For the performance testing, we recreated quite a lot of requests with a controlled amount of text and different image sizes, mimicking the expected distribution from our customers. We used Locust because the testing framework, and stimulated heavy bursts within the waiting time as a stress test.

With the info gathered from the performance tests, we were capable of define our infrastructure (sort of instance and autoscaling policy) in relation to the Service Level Agreement (SLA) terms, while balancing the chance of a sudden shift from the observed distribution (the service is sensitive to the quantity of text per image).

Currently, we take care of 330 million requests monthly, and we have now estimated that next yr, more Adevinta marketplaces will onboard a Text in Image service, leading to a 400% growth.

The brand new API resulted in an improved latency 7.5x in comparison with the FOTS-based solution, while providing a 7% cost reduction in serving. Also, for the reason that recent API being 12x cheaper than a typical external solution, equivalent to GCP OCR, we received positive feedback from our users about each the speed and the accuracy of the Text in Image 2.0.

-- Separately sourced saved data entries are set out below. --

-- ==== Sys2Proof/Machine/Dispatch.lean ====
section
/-!
DEFINITION. Machine/Dispatch.lean: the meaning of every instruction and event of the opcode table.
-/
namespace Sys2Proof.Machine
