/-! ### Reset and what every step keeps -/

/-- After package reset: every hart is idle in U state with c.k 1, no flag, every c.fi all ones and an empty handler address;
no range, FIFO, queue, channel or port is enabled, limits and quotas are at their maxima, counts are zero, the first tick
comes at cycle 2,048, and memory is in its canonical form (spec/00, R8; spec/02, R28; spec/12, R205; spec/20, R310, R322;
spec/21, R324; spec/22, R342 to R345; spec/25, R364, R365, R376, R378; the values the spec does not give: assumption log, 1,
2). -/
def Sys2Proof.Claims.ResetState : Prop :=
  let s := State.reset
  (∀ h, (s.hart h).run = .idle ∧ (s.hart h).kmode = false ∧ (s.hart h).k = 1 ∧ (s.hart h).flags = 0 ∧ (s.hart h).tvec = 0
    ∧ (∀ c : Fin 9, (s.hart h).fi.get c = 0xFFFFFFFF) ∧ (∀ r, (s.hart h).getS r = 0)
    ∧ (s.hart h).lane.gcap = 8 ∧ (s.hart h).lane.wgt = 1 ∧ (s.hart h).lane.occ = false)
  ∧ (∀ d i, (mapGet MemRange.reset (s.die d).ranges i).en = false ∧ (mapGet Fifo.reset (s.die d).fifos i).en = false
    ∧ (mapGet Queue.reset (s.die d).queues i).en = false ∧ (mapGet Port.reset (s.die d).ports i).en = false
    ∧ (s.chan d i).en = false ∧ (s.chan d i).phase = 0 ∧ (s.die d).npois = 0 ∧ (s.die d).spfull = 0 ∧ (s.die d).sen = false)
  ∧ (∀ d p, pmaxOf s d p = 4096 ∧ dlimOf s d p = 8) ∧ (∀ c, (s.cluster c).en = false ∧ (s.cluster c).wlim = 256)
  ∧ s.plim = 2200 ∧ s.time = 0 ∧ s.ftick = 0 ∧ s.nextTick = 2048 ∧ s.ringWr = s.ringRd ∧ Memory.wf s.mem

/-- Every step keeps memory in its canonical form: locations strictly rising, none listed with the value an unlisted one reads
as. -/
def Obligations.StepsKeepMemoryCanonical : Prop :=
  ∀ s t : State, Memory.wf s.mem → step s = .next t → Memory.wf t.mem

/-- Every step keeps s0 at zero and c.k between 1 and 16 in every context (spec/02, R18, R19, R29, R35). -/
def Obligations.StepsKeepZeroAndBaseCount : Prop :=
  let inv (s : State) : Prop := ∀ h, (s.hart h).s.get 0 = 0 ∧ 1 ≤ (s.hart h).k.toNat ∧ (s.hart h).k.toNat ≤ 16
  inv State.reset ∧ ∀ s t : State, inv s → step s = .next t → inv t

/-- An instruction that a hart executes in U mode changes neither its handler address, its scratch word, c.lazy nor its ASID,
and leaves U mode only at the handler's address (spec/02, R28, R35, R38, R41). -/
def Obligations.UserModeKeepsKernelWords : Prop :=
  ∀ (i : Instr) (s t : State), i.isEvent = false → s.me.kmode = false → exec i s = .next t →
    t.me.tvec = s.me.tvec ∧ t.me.kscr = s.me.kscr ∧ t.me.lazy = s.me.lazy ∧ t.me.asid = s.me.asid
    ∧ (t.me.kmode = true → t.me.pc = s.me.tvec ∧ t.me.pmode = false)

/-! ### The claims above, as the provers take them -/

/-- A step runs the S-word at the pc, the V-word of the block, the event that is due or named, or another agent: StepRunsSWord, StepRunsVWord, StepRunsEvent, StepRunsAgent above. -/
def Obligations.StepRunsTheNextInstruction : Prop :=
  Sys2Proof.Claims.StepRunsSWord ∧ Sys2Proof.Claims.StepRunsVWord ∧ Sys2Proof.Claims.StepRunsEvent ∧ Sys2Proof.Claims.StepRunsAgent

/-- The integer group: every result and the divisions by zero: IntegerGroupResults, DivisionResults, BitCountResults above. -/
def Obligations.IntegerResults : Prop :=
  Sys2Proof.Claims.IntegerGroupResults ∧ Sys2Proof.Claims.DivisionResults ∧ Sys2Proof.Claims.BitCountResults

/-- Immediate forms, branches, jumps: ImmediateResults, BranchesAndJumps above. -/
def Obligations.ImmediatesAndBranches : Prop :=
  Sys2Proof.Claims.ImmediateResults ∧ Sys2Proof.Claims.BranchesAndJumps

/-- Scalar loads and stores complete, with their frame: ScalarLoadResults, ScalarStoreResults above. -/
def Obligations.ScalarLoadsAndStores : Prop :=
  Sys2Proof.Claims.ScalarLoadResults ∧ Sys2Proof.Claims.ScalarStoreResults

/-- The checks of scalar accesses, in order: ScalarAccessTraps, AddressChecks above. -/
def Obligations.ScalarAccessChecks : Prop :=
  Sys2Proof.Claims.ScalarAccessTraps ∧ Sys2Proof.Claims.AddressChecks

/-- Atomics and fences complete, with their frame: AtomicResults, FenceResults above. -/
def Obligations.AtomicsAndFences : Prop :=
  Sys2Proof.Claims.AtomicResults ∧ Sys2Proof.Claims.FenceResults

/-- The scalar floating-point group, compares, classification, conversion: ScalarFloatResults, ScalarFloatTestsAndConversions above. -/
def Obligations.ScalarFloat : Prop :=
  Sys2Proof.Claims.ScalarFloatResults ∧ Sys2Proof.Claims.ScalarFloatTestsAndConversions

/-- Control words are read and written: ControlWordAccess, FlagsWriteResetsFirstIndex above. -/
def Obligations.ControlWords : Prop :=
  Sys2Proof.Claims.ControlWordAccess ∧ Sys2Proof.Claims.FlagsWriteResetsFirstIndex

/-- sys, brk, trp and nop; traps that are not delivered: TrapInstructionsTrap, UndeliveredTraps above. -/
def Obligations.TrapInstructions : Prop :=
  Sys2Proof.Claims.TrapInstructionsTrap ∧ Sys2Proof.Claims.UndeliveredTraps

/-- Taking a trap or a request, and eret: TrapsAndRequests, ReturnFromTrap above. -/
def Obligations.TrapEntryAndReturn : Prop :=
  Sys2Proof.Claims.TrapsAndRequests ∧ Sys2Proof.Claims.ReturnFromTrap

/-- The instructions of the tack net: TackJoin, TackArrivals, TackBroadcasts, TackChecks above. -/
def Obligations.TackInstructions : Prop :=
  Sys2Proof.Claims.TackJoin ∧ Sys2Proof.Claims.TackArrivals ∧ Sys2Proof.Claims.TackBroadcasts ∧ Sys2Proof.Claims.TackChecks

/-- The hubs of the tack net and pre-emption: HubCycles, HubSignalsArrive, Preemption above. -/
def Obligations.TackHubs : Prop :=
  Sys2Proof.Claims.HubCycles ∧ Sys2Proof.Claims.HubSignalsArrive ∧ Sys2Proof.Claims.Preemption

/-- lnch, lwait, lstat, lcanc: DeviceLaunch, LaunchWaitStateCancel above. -/
def Obligations.LaunchInstructions : Prop :=
  Sys2Proof.Claims.DeviceLaunch ∧ Sys2Proof.Claims.LaunchWaitStateCancel

/-- Futures, the cutting table, patterns, and how waits end: Futures, CuttingAndPatterns, WaitsEnd above. -/
def Obligations.FuturesAndWaits : Prop :=
  Sys2Proof.Claims.Futures ∧ Sys2Proof.Claims.CuttingAndPatterns ∧ Sys2Proof.Claims.WaitsEnd

/-- Grants, gangs, trios: GangsAndReleases, TrioForms, GrantEvents above. -/
def Obligations.GrantsGangsTrios : Prop :=
  Sys2Proof.Claims.GangsAndReleases ∧ Sys2Proof.Claims.TrioForms ∧ Sys2Proof.Claims.GrantEvents

/-- Task instructions, end, tdone: TaskInstructions, EndOfHart above. -/
def Obligations.TasksAndEnd : Prop :=
  Sys2Proof.Claims.TaskInstructions ∧ Sys2Proof.Claims.EndOfHart

/-- Vector compares and predicate instructions: CompareResults, PredicateResults above. -/
def Obligations.ComparesAndPredicates : Prop :=
  Sys2Proof.Claims.CompareResults ∧ Sys2Proof.Claims.PredicateResults

/-- Reshaping instructions: DistributionResults, PackResults, PartitionResults, ConcatenationResults, SortResults above. -/
def Obligations.ReshapingResults : Prop :=
  Sys2Proof.Claims.DistributionResults ∧ Sys2Proof.Claims.PackResults ∧ Sys2Proof.Claims.PartitionResults ∧ Sys2Proof.Claims.ConcatenationResults ∧ Sys2Proof.Claims.SortResults

/-- Reductions and scans of segments: ReductionResults, ReductionTree, ScanResults, ScanSteps above. -/
def Obligations.ReductionsAndScans : Prop :=
  Sys2Proof.Claims.ReductionResults ∧ Sys2Proof.Claims.ReductionTree ∧ Sys2Proof.Claims.ScanResults ∧ Sys2Proof.Claims.ScanSteps

/-- Carries across segments and row conversions: CarryResults, RowConversionResults above. -/
def Obligations.CarriesAndRowConversions : Prop :=
  Sys2Proof.Claims.CarryResults ∧ Sys2Proof.Claims.RowConversionResults

/-- Faults of the indexed forms and their records: GatherFaults above. -/
def Obligations.VectorMemoryFaults : Prop :=
  Sys2Proof.Claims.GatherFaults

/-- Vector stores, ordered and scattered: OrderedStores, ScatterStores above. -/
def Obligations.StoresOfVectors : Prop :=
  Sys2Proof.Claims.OrderedStores ∧ Sys2Proof.Claims.ScatterStores

/-- A restore gives back what a save stored: Saves, RestoresGiveBackWhatSavesStore above. -/
def Obligations.SavesAndRestores : Prop :=
  Sys2Proof.Claims.Saves ∧ Sys2Proof.Claims.RestoresGiveBackWhatSavesStore

/-- Sparse merges, conversions, images: SparseMerges, SparseAndVectors, SparseAndFrontImages above. -/
def Obligations.SparseRegisters : Prop :=
  Sys2Proof.Claims.SparseMerges ∧ Sys2Proof.Claims.SparseAndVectors ∧ Sys2Proof.Claims.SparseAndFrontImages

/-- Insertions, merges, reads and tests of front registers: FrontOffers, FrontInstructions above. -/
def Obligations.FrontOperations : Prop :=
  Sys2Proof.Claims.FrontOffers ∧ Sys2Proof.Claims.FrontInstructions

/-- Tiles, shapes, commands of the matrix queue: TilesAndShapes, MatrixCommands above. -/
def Obligations.MatrixInstructions : Prop :=
  Sys2Proof.Claims.TilesAndShapes ∧ Sys2Proof.Claims.MatrixCommands

/-- Bobbins open, close, save and restore: BobbinsOpenAndClose, BobbinImages above. -/
def Obligations.Bobbins : Prop :=
  Sys2Proof.Claims.BobbinsOpenAndClose ∧ Sys2Proof.Claims.BobbinImages

/-- Rings, route modes, task summaries: TrioRings, RoutesAndSummaries above. -/
def Obligations.RingsRoutesSummaries : Prop :=
  Sys2Proof.Claims.TrioRings ∧ Sys2Proof.Claims.RoutesAndSummaries

/-- Remote instructions and what the fabric brings: RemoteInstructions, FabricEvents above. -/
def Obligations.FabricRequests : Prop :=
  Sys2Proof.Claims.RemoteInstructions ∧ Sys2Proof.Claims.FabricEvents

/-- Packets are performed; frames and spilling: PacketsArePerformed, FramesAndSpilling above. -/
def Obligations.NetworkAndFrames : Prop :=
  Sys2Proof.Claims.PacketsArePerformed ∧ Sys2Proof.Claims.FramesAndSpilling

/-- Host records, dispatch, completion: HostLaunches, LaunchesDispatchAndComplete above. -/
def Obligations.LaunchesFromHostToCompletion : Prop :=
  Sys2Proof.Claims.HostLaunches ∧ Sys2Proof.Claims.LaunchesDispatchAndComplete

/-- Tasks fire, start and retire; a cluster is reset: TasksAndClusterReset above. -/
def Obligations.TaskEventsAndClusterReset : Prop :=
  Sys2Proof.Claims.TasksAndClusterReset

/-- Invalidations; the counts that a read clears: Invalidations, ReadsThatClear above. -/
def Obligations.InvalidationsAndCounts : Prop :=
  Sys2Proof.Claims.Invalidations ∧ Sys2Proof.Claims.ReadsThatClear

/-- Register writes and the fault ring: FaultRecords, RegisterWrites above. -/
def Obligations.RegistersAndFaultRecords : Prop :=
  Sys2Proof.Claims.FaultRecords ∧ Sys2Proof.Claims.RegisterWrites

/-- Memory errors, failures, ports: ErrorsAndFailures, PortsTrainAndFail above. -/
def Obligations.FailuresAndPorts : Prop :=
  Sys2Proof.Claims.ErrorsAndFailures ∧ Sys2Proof.Claims.PortsTrainAndFail

/-- Host accesses, keys, boot, package reset: HostAndKeys, BootAndReset above. -/
def Obligations.HostKeysBootReset : Prop :=
  Sys2Proof.Claims.HostAndKeys ∧ Sys2Proof.Claims.BootAndReset

/-- Words written out from the spec decode as they stand: DecodedWords above. -/
def Obligations.WordsDecodeAsWritten : Prop :=
  Sys2Proof.Claims.DecodedWords

/-- The state after package reset: ResetState above. -/
def Obligations.ResetStateHolds : Prop :=
  Sys2Proof.Claims.ResetState
end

As a pc vision team working for a world company serving thousands and thousands of individuals on daily basis, we aimed to enhance our OCR API for text extraction from classified ads. After testing quite a few frameworks, we built a picture simulator in an effort to find the algorithm matching the needs of our users. The chosen framework, PaddleOCR, went through our internal review and revamp. (There have been challenges along the best way and you may read more about them in ). Now, we’re pleased to say we’re providing a more accurate, faster and cheaper API using the PaddleOCR framework.

admin

What are your thoughts on this topic?
Let us know in the comments below.

Subscribe
Notify of
guest
0 Comments
Inline Feedbacks
View all comments

Share this article

Recent posts

Parking difficulties in complex urban areas ‘solved’ with AI convergence technology

Jeonnam attracted attention by demonstrating long-distance parking for address-based self-driving cars that combined latest technologies of the Fourth Industrial Revolution, corresponding to artificial intelligence...

Figure AI’s $675 Million Breakthrough in Humanoid Robotics

Within the ever-evolving landscape of technology, humanoid robotics stands as a frontier teeming with potential and promise. The concept, once confined to the realms...

Rolls-Royce advances into solar drones…applies for brand new technology patent

It has been reported that Rolls-Royce has entered the sphere of solar-powered drones. News specialist Bnn reported on the twenty sixth (local time) that Rolls-Royce...

The Stacking Ensemble Method

Understand stacking using scikit-learnDiscover the ability of stacking in machine learning — a method that mixes multiple models right into a single powerhouse predictor....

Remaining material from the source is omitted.